Sangat berkomitmen untuk mempromosikan pendidikan.

Kami mengunjungi Bapak Do Huu Tho di dusun Xuan Hoa 2, komune Thanh Vinh Dong, distrik Chau Thanh, provinsi Long An . Beliau adalah mantan Sekretaris Partai komune dan putra dari Ibu Pahlawan Vietnam, Le Thi Hoa. Beliau bergabung dengan militer pada usia 17 tahun dan diterima di Partai dua tahun kemudian. Pada tahun 1970, beliau terluka dan ditangkap oleh musuh di Bien Hoa (provinsi Dong Nai ), kemudian dipindahkan ke penjara Phu Quoc. Setelah dibebaskan, beliau kembali ke Long An untuk bekerja di intelijen militer. Selama karier militernya, beliau dianugerahi banyak gelar bergengsi oleh Negara, seperti Medali Perlawanan Anti-Amerika Kelas Satu, Medali Pembebasan Kelas Dua, dan gelar Pahlawan dalam Perjuangan Melawan Amerika .

Pak Tho menceritakan bahwa pada tahun-tahun setelah pembebasan, komune tersebut sangat miskin. Daerah Thanh Vinh Dong mengalami enam bulan air asin dan enam bulan air tawar, sehingga hanya memungkinkan satu kali panen padi per tahun, dengan hasil kurang dari 3 ton per hektar. Jalanan tidak sebagus sekarang; orang-orang sebagian besar bepergian dengan perahu, yang membuat perjalanan semakin sulit selama musim banjir. “Ketika tanggul dibangun, kehidupan masyarakat membaik. Meskipun masih sulit, itu tidak ada apa-apanya dibandingkan dengan masa perang,” kata Pak Tho. Setelah berjuang dalam pertempuran sengit, mereka memahami nilai perdamaian lebih baik daripada siapa pun, dan bertekad untuk bersatu dan mengatasi kesulitan.

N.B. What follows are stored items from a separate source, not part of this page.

-- ==== Sys2Proof/Machine/Dispatch.lean ====
section
/-! DEFINITION. One arm for each constructor of `Instr`, each a call of that instruction's meaning. -/

namespace Sys2Proof.Machine
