-- ==== Sys2Proof/Machine/Place.lean ====
section
/-! DEFINITION. A program placed by hand: the state in which a given instruction is the next that a step runs (log 5). -/

namespace Sys2Proof.Machine

open Sys2Proof.Machine.State

/-- The physical and virtual address of the code page. -/
def placePa : Nat := 0x100000
def placeVa : Nat := 0x200000

/-- The translation of the code page, as the core's TLB holds it. -/
def placeTlb : TlbEntry :=
  { asid := 1, base := placeVa, log2 := 12, lvl := 7, w := false, x := true, lnd := false, d := false, kind := .normal, dev := 0,
    frame := placePa, classes := [] }

/-- The wave: 32 lanes at the instruction, all 32 granules and 128 uniform registers. -/
def placeWave : Wave :=
  { idleWave with
    live := true, ctx := 0, group := 1, core := 0, quad := 0, h := 32, uregs := 128, entry := placeVa,
    lanes := List.replicate 32 { idleLane with pc := placeVa, exited := false } }

/-- The code line as the core's L1 holds it: the sector of the instruction. -/
def placeLine (w : Nat) : L1Line :=
  { line := placePa / 128, bank := 0, path := .priv, valid := sectorMask 0, dirty := 0, owned := 0, pend := 0,
    data := BitVec.ofNat 1024 (w % 2 ^ 64) }

/-- The state with the instruction `w` placed. -/
def placeWord (s : State) (w : Nat) : State :=
  let s := { s with
    moves := [], due := [], turn := 0,
    mgmt := { s.mgmt with boot := .run },
    mem := memWrite s.mem placePa 8 w, waves := [], groups := [] }
  let s := modCx s 0 fun c => { c with bound := true, fenced := false, held := { c.held with asid := 1 } }
  let s := modCr s 0 fun c => { c with tlb := [placeTlb], l1 := [placeLine w], retired := false }
  let s := setGp s 1 { noGroup with live := true, waves := [1] }
  setWv s 1 placeWave

end Sys2Proof.Machine
end

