/-- The writes of one uniform instruction that computes the number `x`. -/
def uniResult (i : Instr) (s : State) (x : Nat) : Writes :=
  if active (specOf i) s = 0 then noWrites
  else { noWrites with sregs := (dstRegs (specOf i)).zip (natWords (dstRegs (specOf i)).length x) }

/-- The value of source number `k` of the instruction in lane `l`, as it issues. -/
def source (i : Instr) (s : State) (l k : Nat) : Nat := ((specOf i).srcs.map (srcVal (curWave s) l)).getD k 0

/-- `n` words of the number `x`, untyped. -/
def plain (n x : Nat) : List (Word × Tag) := (natWords n x).map fun w => (w, .untyped)

/-- R170, R383: an operation in flight: the state once the instruction has issued and its operation number `s.nextId` is open for
its active lanes, with its captured words and `parts` further parts. -/
def opened (i : Instr) (parts : Nat) (s : State) : State :=
  (openOp i (specOf i) (active (specOf i) s) parts (capture (curWave s) (specOf i)) (advance (specOf i) s)).2

/-- R209, R381: no floating-point exception of the wave is enabled to trap. -/
def noArithTraps (v : Wave) : Prop := v.fmode.getLsbD 14 = false ∧ v.fmode.getLsbD 15 = false ∧ v.fmode.getLsbD 16 = false

/-! ### The tables that statements range over -/

/-- The value that the uniform operand byte `b` names: register `s<b>` below 128, the number `b - 128` from 128 (R223, log 13). -/
def uniWord (v : Wave) (b : BitVec 8) : Word := if b.toNat < 128 then sread v b.toNat else BitVec.ofNat 32 (b.toNat - 128)

/-- R249, R252, R254: the two-register operations of the short forms on 32-bit signed words, each with the word it makes of A and B
(R222: A = A op B). -/
def shortPairs : List ((Head → Instr) × (Head → Instr) × (Word → Word → Word)) :=
  [(.vaddShort, .saddShort, fun x y => x + y), (.vsubShort, .ssubShort, fun x y => x - y),
   (.vmulShort, .smulShort, fun x y => x * y),
   (.vmulhShort, .smulhShort, fun x y => (x.signExtend 64 * y.signExtend 64).extractLsb' 32 32),
   (.vminShort, .sminShort, fun x y => if x.sle y then x else y), (.vmaxShort, .smaxShort, fun x y => if x.sle y then y else x),
   (.vandShort, .sandShort, fun x y => x &&& y), (.vorShort, .sorShort, fun x y => x ||| y),
   (.vxorShort, .sxorShort, fun x y => x ^^^ y),
   (.vshlShort, .sshlShort, fun x y => x <<< (y.toNat % 256)), (.vshrShort, .sshrShort, fun x y => x >>> (y.toNat % 256)),
   (.vsarShort, .ssarShort, fun x y => x.sshiftRight (y.toNat % 256))]

/-- The short forms of the lane set alone. -/
def shortLanePairs : List ((Head → Instr) × (Word → Word → Word)) :=
  [(.vabsdShort, fun x y => if x.sle y then y - x else x - y), (.vandnShort, fun x y => x &&& ~~~y),
   (.vrotShort, fun x y => x.rotateLeft (y.toNat % 32))]

/-- R254: the one-register operations of the short forms. -/
def shortSingles : List ((Head → Instr) × (Head → Instr) × (Word → Word)) :=
  [(.vclzShort, .sclzShort, fun x => BitVec.ofNat 32 (((List.range 32).takeWhile fun k => !(x.getLsbD (31 - k))).length)),
   (.vpopcShort, .spopcShort, fun x => BitVec.ofNat 32 (((List.range 32).filter fun k => x.getLsbD k).length))]
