-- ==== Sys2Proof/Certificates/Slice0/Obligations.lean ====
section
/-! DEFINITION. The statements about this machine. -/

open Sys2Proof Sys2Proof.Machine Sys2Proof.Machine.State

/-! ### Encoding -/

/-- R219 to R231: the bytes of a well-formed instruction decode to it, whatever follows them. -/
def Obligations.DecodeEncode : Prop :=
  ∀ (i : Instr) (rest : List Byte), WellFormed i = true → decode (encodeBytes i ++ rest) = .ok (i, rest)

/-- R219, R231: the words that decode to an instruction are the words of that instruction (the second only where the head says that
one follows). -/
def Obligations.EncodeDecode : Prop :=
  ∀ (w e : BitVec 32) (i : Instr), decodeWords w e = .ok i → encode i = if hasExt w then [w, e] else [w]

/-- R219 to R230: words written out from the fields of their encodings, one or more of each family, decode to the instructions they
stand for. -/
def Obligations.SpecWordsDecode : Prop :=
  ∀ p ∈ specWords, (decodeWords p.1 p.2.1).toOption = some p.2.2

/-- R220: a pair of set bit, form bit and opcode that no entry lists is no instruction, whatever its other bits hold. -/
def Obligations.UnlistedOpcodesRejected : Prop :=
  ∀ w e : BitVec 32, listedOpcode (w.getLsbD 31) (w.getLsbD 30) (w.extractLsb' 16 8).toNat = false →
    decodeWords w e = .error .noOpcode

/-! ### Lane and uniform arithmetic -/

/-- R222, R249, R252: a two-source short form of the lane set and its uniform counterpart compute A = A op B on 32-bit words, and the
result is written as R168 says; so do the forms that the lane set alone has, the distance, and-not and the rotate. -/
def Obligations.ShortFormsComputeAOpB : Prop :=
  (∀ p ∈ shortPairs, ∀ (h : Head) (s : State),
    (Issuable (p.1 h) s →
      exec (p.1 h) s = .next (issuedWith (p.1 h) (laneResult (p.1 h) s fun l =>
        [(p.2.2 (vread (curWave s) l h.a.toNat) (vread (curWave s) l h.b.toNat), .untyped)]) s)) ∧
    (Issuable (p.2.1 h) s →
      exec (p.2.1 h) s = .next (issuedWith (p.2.1 h)
        (uniResult (p.2.1 h) s (p.2.2 (uniWord (curWave s) h.a) (uniWord (curWave s) h.b)).toNat) s))) ∧
  (∀ p ∈ shortLanePairs, ∀ (h : Head) (s : State), Issuable (p.1 h) s →
    exec (p.1 h) s = .next (issuedWith (p.1 h) (laneResult (p.1 h) s fun l =>
      [(p.2 (vread (curWave s) l h.a.toNat) (vread (curWave s) l h.b.toNat), .untyped)]) s))

/-- R222, R254: the one-source short forms compute A = op B: leading zeros, 1 bits and, in the lane set, the bits reversed. -/
def Obligations.ShortFormsComputeOpB : Prop :=
  (∀ p ∈ shortSingles, ∀ (h : Head) (s : State),
    (Issuable (p.1 h) s →
      exec (p.1 h) s = .next (issuedWith (p.1 h) (laneResult (p.1 h) s fun l =>
        [(p.2.2 (vread (curWave s) l h.b.toNat), .untyped)]) s)) ∧
    (Issuable (p.2.1 h) s →
      exec (p.2.1 h) s = .next (issuedWith (p.2.1 h)
        (uniResult (p.2.1 h) s (p.2.2 (uniWord (curWave s) h.b)).toNat) s))) ∧
  (∀ (h : Head) (s : State), Issuable (.vbrevShort h) s →
    exec (.vbrevShort h) s = .next (issuedWith (.vbrevShort h) (laneResult (.vbrevShort h) s fun l =>
      [((vread (curWave s) l h.b.toNat).reverse, .untyped)]) s))

/-- R248 to R257, R271: an extended lane instruction of the integer table issues with the words its entry gives, in each active lane. -/
def Obligations.LaneIntegerCompletes : Prop :=
  ∀ p ∈ laneTable, ∀ (h : Head) (g : GExt) (s : State), Issuable (p.1 h g) s →
    exec (p.1 h g) s = .next (issuedWith (p.1 h g) (laneResult (p.1 h g) s fun l =>
      plain (p.2.1 g) (p.2.2 g (source (p.1 h g) s l))) s)

/-- R248: an element-wise result holds in element `k` the exact result of the elements `k`, wrapped to the element's width without SAT
and clamped to its range with it, and holds nothing above its last element. -/
def Obligations.ElementsAreIndependent : Prop :=
  ∀ (g : GExt) (f : Int → Int → Int) (b c : Nat),
    intOp g f b c < 2 ^ (elemW (gT g) * elemN (gT g)) ∧
    ∀ k < elemN (gT g),
      let w := elemW (gT g)
      let x := f (elem (gT g) b k) (elem (gT g) c k)
      let r : Int := (intOp g f b c / 2 ^ (w * k) % 2 ^ w : Nat)
      (g.sat = false → r = x % 2 ^ w) ∧
      (g.sat = true → 16 ≤ gT g → r = max 0 (min x (2 ^ w - 1))) ∧
      (g.sat = true → gT g < 16 → r = (max (-(2 ^ (w - 1))) (min x (2 ^ (w - 1) - 1))) % 2 ^ w)

/-- R252: the shifts and the rotate take their amount from bits [7:0] of the second operand; a shift by W or more gives 0, or for the
arithmetic right shift the sign bit everywhere; the rotate is by the amount modulo W; W is 32 or 64 by T. -/
def Obligations.ShiftsAndRotate : Prop :=
  ∀ (g : GExt) (b : BitVec 64) (c : Nat), gT g < 2 →
    let n := c % 256
    (gT g = 0 →
      let x := b.setWidth 32
      shlOp g x.toNat c = (x <<< n).toNat ∧ shrOp g x.toNat c = (x >>> n).toNat ∧
      sarOp g x.toNat c = (x.sshiftRight n).toNat ∧ rotOp g x.toNat c = (x.rotateLeft (n % 32)).toNat) ∧
    (gT g = 1 →
      shlOp g b.toNat c = (b <<< n).toNat ∧ shrOp g b.toNat c = (b >>> n).toNat ∧
      sarOp g b.toNat c = (b.sshiftRight n).toNat ∧ rotOp g b.toNat c = (b.rotateLeft (n % 64)).toNat)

Sebagai kepala desa, Bapak Tho sangat memperhatikan kehidupan masyarakat, merawat keluarga penerima manfaat kebijakan dan mereka yang telah berkontribusi pada revolusi. Setelah pensiun, Bapak Tho tetap aktif dalam gerakan Asosiasi Veteran. Sebuah dana bergulir untuk veteran di dusun Xuan Hoa 2 didirikan dengan lebih dari 20 anggota yang berpartisipasi. Setiap tahun, anggota menyumbangkan uang, dan veteran yang menghadapi kesulitan diprioritaskan untuk menarik dana terlebih dahulu. Meskipun jumlahnya tidak besar, dana tersebut memberikan dukungan tepat waktu kepada veteran yang membutuhkan.

Selain itu, Asosiasi Veteran komune tersebut menerima otorisasi dari Cabang Distrik Bank Kebijakan Sosial untuk memberikan pinjaman kepada anggotanya dengan suku bunga preferensial. Hingga saat ini, tidak ada lagi anggota veteran yang miskin atau hampir miskin di komune tersebut, dan standar hidup mereka terus meningkat.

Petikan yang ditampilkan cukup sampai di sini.